Breast cancer is a complex disease, comprising of several recognised subtypes which can be distinguished by factors including the signature of the proteins within the tumour cells. Two such subtypes include luminal and basal breast cancer, the latter is more agressive and has a poorer prognosis for patients. Recent work has suggested that basal breast cancer cells may arise from luminal cells, although the mechanism for this is unclear.

A protein called FOXA1 may be the key to this transformation and Bernardo and colleges explore this in a recent paper in the journal Oncogene. The double helix is the basic structure of DNA (although exciting research from a group in Cambridge has identified four stranded DNA helices in cancer cells). Proteins and modifications to the double helix DNA compact it within the nucleus of the cell into a tightly wound structure known as chromatin. Like transcription factors such as twist, chromatin re-modellers including FOXA1, are capable of altering which genes are turned on and subsequently made into proteins. But chromatin re-modellers do this by altering the structure of chromatin, making the genes in DNA less or more accessible and in turn changing which proteins are made. Changing levels of FOXA1 in cells can therefore have dramatic results on the pattern of proteins, this can lead to changes in the function of those cells.

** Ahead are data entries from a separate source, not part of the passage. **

-- ==== Sys2Proof/Laws/Table.lean ====
section
/-! SUPPORT. Sparse arrays: read after write, and the canonical form, which every write keeps. -/

namespace Sys2Proof.Machine

/-- Every key of a canonical table lies above a bound that its first key lies above. -/
def Above {α : Type} (n : Nat) : Table α → Prop
  | [] => True
  | (k, _) :: _ => n < k

theorem twf_cons {α : Type} [DecidableEq α] (d : α) (k : Nat) (v : α) (t : Table α) :
    twf d ((k, v) :: t) = true ↔ Above k t ∧ v ≠ d ∧ twf d t = true := by
  cases t with
  | nil => simp [twf, Above]
  | cons e t => obtain ⟨k', v'⟩ := e; simp [twf, Above, and_assoc]

/-- A canonical table reads as its default below its first key. -/
theorem tget_below {α : Type} [DecidableEq α] (d : α) (t : Table α) (n j : Nat) (ha : Above n t) (ht : twf d t = true)
    (hj : j ≤ n) : tget d t j = d := by
  induction t generalizing n with
  | nil => rfl
  | cons e t ih =>
    obtain ⟨k, v⟩ := e
    have h3 := (twf_cons d k v t).1 ht
    simp only [Above] at ha
    have hne : j ≠ k := by omega
    simp only [tget, hne, if_false]
    exact ih k h3.1 h3.2.2 (by omega)

/-- What was written is read back. -/
@[simp] theorem tget_tset_same {α : Type} [DecidableEq α] (d : α) (t : Table α) (k : Nat) (v : α) (h : twf d t = true) :
    tget d (tset d t k v) k = v := by
  induction t with
  | nil => by_cases hv : v = d <;> simp [tset, tget, hv]
  | cons e t ih =>
    obtain ⟨k', v'⟩ := e
    have h3 := (twf_cons d k' v' t).1 h
    by_cases h1 : k < k'
    · by_cases hv : v = d
      · have hne : k ≠ k' := by omega
        simp only [tset, h1, hv, tget, hne, if_true, if_false]
        exact tget_below d t k' k h3.1 h3.2.2 (by omega)
      · simp [tset, h1, hv, tget]
    · by_cases h2 : k = k'
      · by_cases hv : v = d
        · subst h2
          simp only [tset, hv, Nat.lt_irrefl, if_true, if_false]
          exact tget_below d t k k h3.1 h3.2.2 (Nat.le_refl _)
        · simp [tset, h2, hv, tget]
      · simp [tset, h1, h2, tget, ih h3.2.2]

/-- Every other key reads as before. -/
theorem tget_tset_other {α : Type} [DecidableEq α] (d : α) (t : Table α) (k j : Nat) (v : α) (h : j ≠ k) :
    tget d (tset d t k v) j = tget d t j := by
  induction t with
  | nil => by_cases hv : v = d <;> simp [tset, tget, hv, h]
  | cons e t ih =>
    obtain ⟨k', v'⟩ := e
    by_cases h1 : k < k'
    · by_cases hv : v = d <;> simp [tset, h1, hv, tget, h]
    · by_cases h2 : k = k'
      · subst h2
        by_cases hv : v = d <;> simp [tset, hv, tget, h]
      · simp [tset, h1, h2, tget, ih]

theorem above_tset {α : Type} [DecidableEq α] (d : α) (t : Table α) (n k : Nat) (v : α) (hn : n < k) (ha : Above n t)
    (ht : twf d t = true) : Above n (tset d t k v) := by
  cases t with
  | nil => by_cases hv : v = d <;> simp [tset, hv, Above, hn]
  | cons e t =>
    obtain ⟨k', v'⟩ := e
    simp only [Above] at ha
    have h3 := (twf_cons d k' v' t).1 ht
    unfold tset
    split
    · split <;> simp_all [Above]
    · split
      · split
        · subst k; cases t with
          | nil => trivial
          | cons e t => obtain ⟨k2, v2⟩ := e; simp [Above] at h3 ⊢; omega
        · simpa [Above] using hn
      · simpa [Above] using ha

/-- A write keeps the canonical form. -/
theorem twf_tset {α : Type} [DecidableEq α] (d : α) (t : Table α) (k : Nat) (v : α) (h : twf d t = true) :
    twf d (tset d t k v) = true := by
  induction t with
  | nil => by_cases hv : v = d <;> simp [tset, hv, twf]
  | cons e t ih =>
    obtain ⟨k', v'⟩ := e
    have h3 := (twf_cons d k' v' t).1 h
    unfold tset
    split
    · split
      · exact h
      · rename_i h1 hv; exact (twf_cons _ _ _ _).2 ⟨h1, hv, h⟩
    · split
      · split
        · exact h3.2.2
        · rename_i h1 h2 hv; subst h2; exact (twf_cons _ _ _ _).2 ⟨h3.1, hv, h3.2.2⟩
      · rename_i h1 h2
        exact (twf_cons _ _ _ _).2 ⟨above_tset d t k' k v (by omega) h3.1 h3.2.2, h3.2.1, ih h3.2.2⟩

/-- Dropping entries keeps the canonical form. -/
theorem twf_filter {α : Type} [DecidableEq α] (d : α) (t : Table α) (p : Nat × α → Bool) (h : twf d t = true) :
    twf d (t.filter p) = true := by
  have key : ∀ (t : Table α), twf d t = true → twf d (t.filter p) = true ∧ ∀ n, Above n t → Above n (t.filter p) := by
    intro t
    induction t with
    | nil => intro _; exact ⟨rfl, fun _ h => h⟩
    | cons e t ih =>
      obtain ⟨k, v⟩ := e
      intro h
      have h3 := (twf_cons d k v t).1 h
      obtain ⟨i1, i2⟩ := ih h3.2.2
      by_cases hp : p (k, v) = true
      · rw [List.filter_cons_of_pos hp]
        exact ⟨(twf_cons _ _ _ _).2 ⟨i2 k h3.1, h3.2.1, i1⟩, fun n hn => hn⟩
      · rw [List.filter_cons_of_neg (by simpa using hp)]
        refine ⟨i1, fun n hn => i2 n ?_⟩
        cases t with
        | nil => trivial
        | cons e t => obtain ⟨k2, v2⟩ := e; simp [Above] at hn h3 ⊢; omega
  exact (key t h).1

end Sys2Proof.Machine
end

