-- ==== Sys2Proof/Tests/Slice0.lean ====
section
/-! SUPPORT. Tests of the model: states that meet the hypotheses of the statements, clause by clause (the theorems wit_…), an
ill-formed command for each check of WellFormed (wf_…), and examples from the manual (test_…). -/

open Sys2Proof Sys2Proof.Machine
namespace Sys2Proof.Tests
set_option Elab.async false

/-- The module with its core rails on, every island in RUN, the link up, LM trained and every block enabled. -/
def up : State := { State.reset with
  pwr := { State.reset.pwr with core := true, islands := Vector.replicate 34 (Island.reset false), perst := false }
  hl := { Hl.reset with up := true, l0 := true }
  lmcs := Vector.replicate 12 { Lmc.reset with trained := true }
  pages := State.reset.pages.map (fun h => { h with en := true }) }

/-- Code in software LM that PL0 to PL2 may read, write and execute. -/
def code : Desc256 := mkDesc 0x200000000 0xFFFF 0x20F

/-- Data in the scratchpad of sequencer 0. -/
def data : Desc256 := mkDesc 0xF00000000000 0xFFFF 0x207

/-- A bank that holds context 5 at its first bundle, with the scratchpad behind s2 and software LM behind s3. -/
def bank : Bank := { Bank.empty with
  occ := some 5
  lo := { Lower.zero with segs := ((Lower.zero.segs.set 1 code).set 2 data).set 3 (mkDesc 0x200010000 0xFFFF 0x207) } }

def ctx : Ctx := { Ctx.free with st := .run, res := true, started := true }

/-- Sequencer 0 runs context 5 in bank 0. -/
def running1 (y : Ctx) (k : Bank) (f : Seq → Seq) : State := { up with
  ctxs := [(5, y)]
  seqs := vset up.seqs 0 (f { Seq.reset with st := 1, run := some 0, banks := vset Seq.reset.banks 0 k }) }

def run : State := running1 ctx bank id

theorem run_at4 : AtBundle run 0 0 5 4 := by constructor <;> decide +kernel
theorem run_at8 : AtBundle run 0 0 5 8 := by constructor <;> decide +kernel
theorem w1 : operandOk run 0 bank .write 8 8 ⟨2, 0, .short 0⟩ := by unfold operandOk; decide +kernel

/-- Decides AtBundle. -/
theorem at_of (s : State) (q : Fin 16) (b : Fin 8) (c len : Nat)
    (h : (seqRuns s q && decide (running s q = some (b, c)) && !(getCtx s c).dying && twf Ctx.free s.ctxs
      && decide ((s.seqs[q.val]).open_ = []) && decide ((s.seqs[q.val]).loads = []) && decide ((s.seqs[q.val]).md = none)
      && decide ((s.seqs[q.val]).fq = []) && decide ((s.seqs[q.val]).slow = []) && decide ((s.seqs[q.val]).lost = []) && decide (s.upset = [])
      && !s.pages.any (·.held) && decide (len ≤ 48) && (pendingItem s q b c).isNone && (fetchBundle s q b len).2.isNone) = true) :
    AtBundle s q b c len := by
  simp only [Bool.and_eq_true, Bool.not_eq_true', decide_eq_true_eq] at h
  obtain ⟨⟨⟨⟨⟨⟨⟨⟨⟨⟨⟨⟨⟨⟨h1, h2⟩, h3⟩, h4⟩, h5⟩, h6⟩, h7⟩, h8⟩, h9⟩, h10⟩, h11⟩, h12⟩, h13⟩, h14⟩, h15⟩ := h
  exact ⟨h1, h2, h3, h4, h5, h6, h7, h8, h9, h10, h11, h12, h13, h14, h15⟩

The group first took breast cancer cells which represent either luminal or basal subtypes and measured how much FOXA1 was present. In agreement with previous studies, luminal breast cancer cells had high levels of FOXA1, whereas this protein was almost undetectable in basal breast cancer cells. The researchers then took luminal breast cancer cells, artificially reduced the levels of FOXA1 and measured which genes were being transcribed (the first stage in making proteins of genes). This gives a fingerprint of all the genes turned on or off in a cell, called the "transcriptome". Interestingly, the loss of FOXA1 in luminal cells led to a decrease in luminal genes and an increase in basal genes switched on. This change from a luminal to basal gene signature with loss of FOXA1 expression was accompanied by increased motility and invasiveness of breast cancer cells.

FOXA1, therefore acts to prevent the conversion from a luminal to basal type breast cancer, and therefore limits the agressiveness of the tumour. This study supports the evidence that FOXA1 expression marks a less aggressive form of breast cancer with better prognosis, however it also suggests that efforts to target FOXA1 as a treatment for luminal breast cancers may have serious unwanted consequences such as increasing aggressiveness.

Mentioned Articles
Bernardo GM, Bebek G, Ginther CL, Sizemore ST, Lozada KL, Miedler JD, Anderson LA, Godwin AK, Abdul-Karim FW, Slamon DJ, Keri RA. (2013)
FOXA1 represses the molecular phenotype of basal breast cancer cells.
Oncogene. 2013 Jan 31;32(5):554-63. doi: 10.1038/onc.2012.62. Epub 2012 Mar 5.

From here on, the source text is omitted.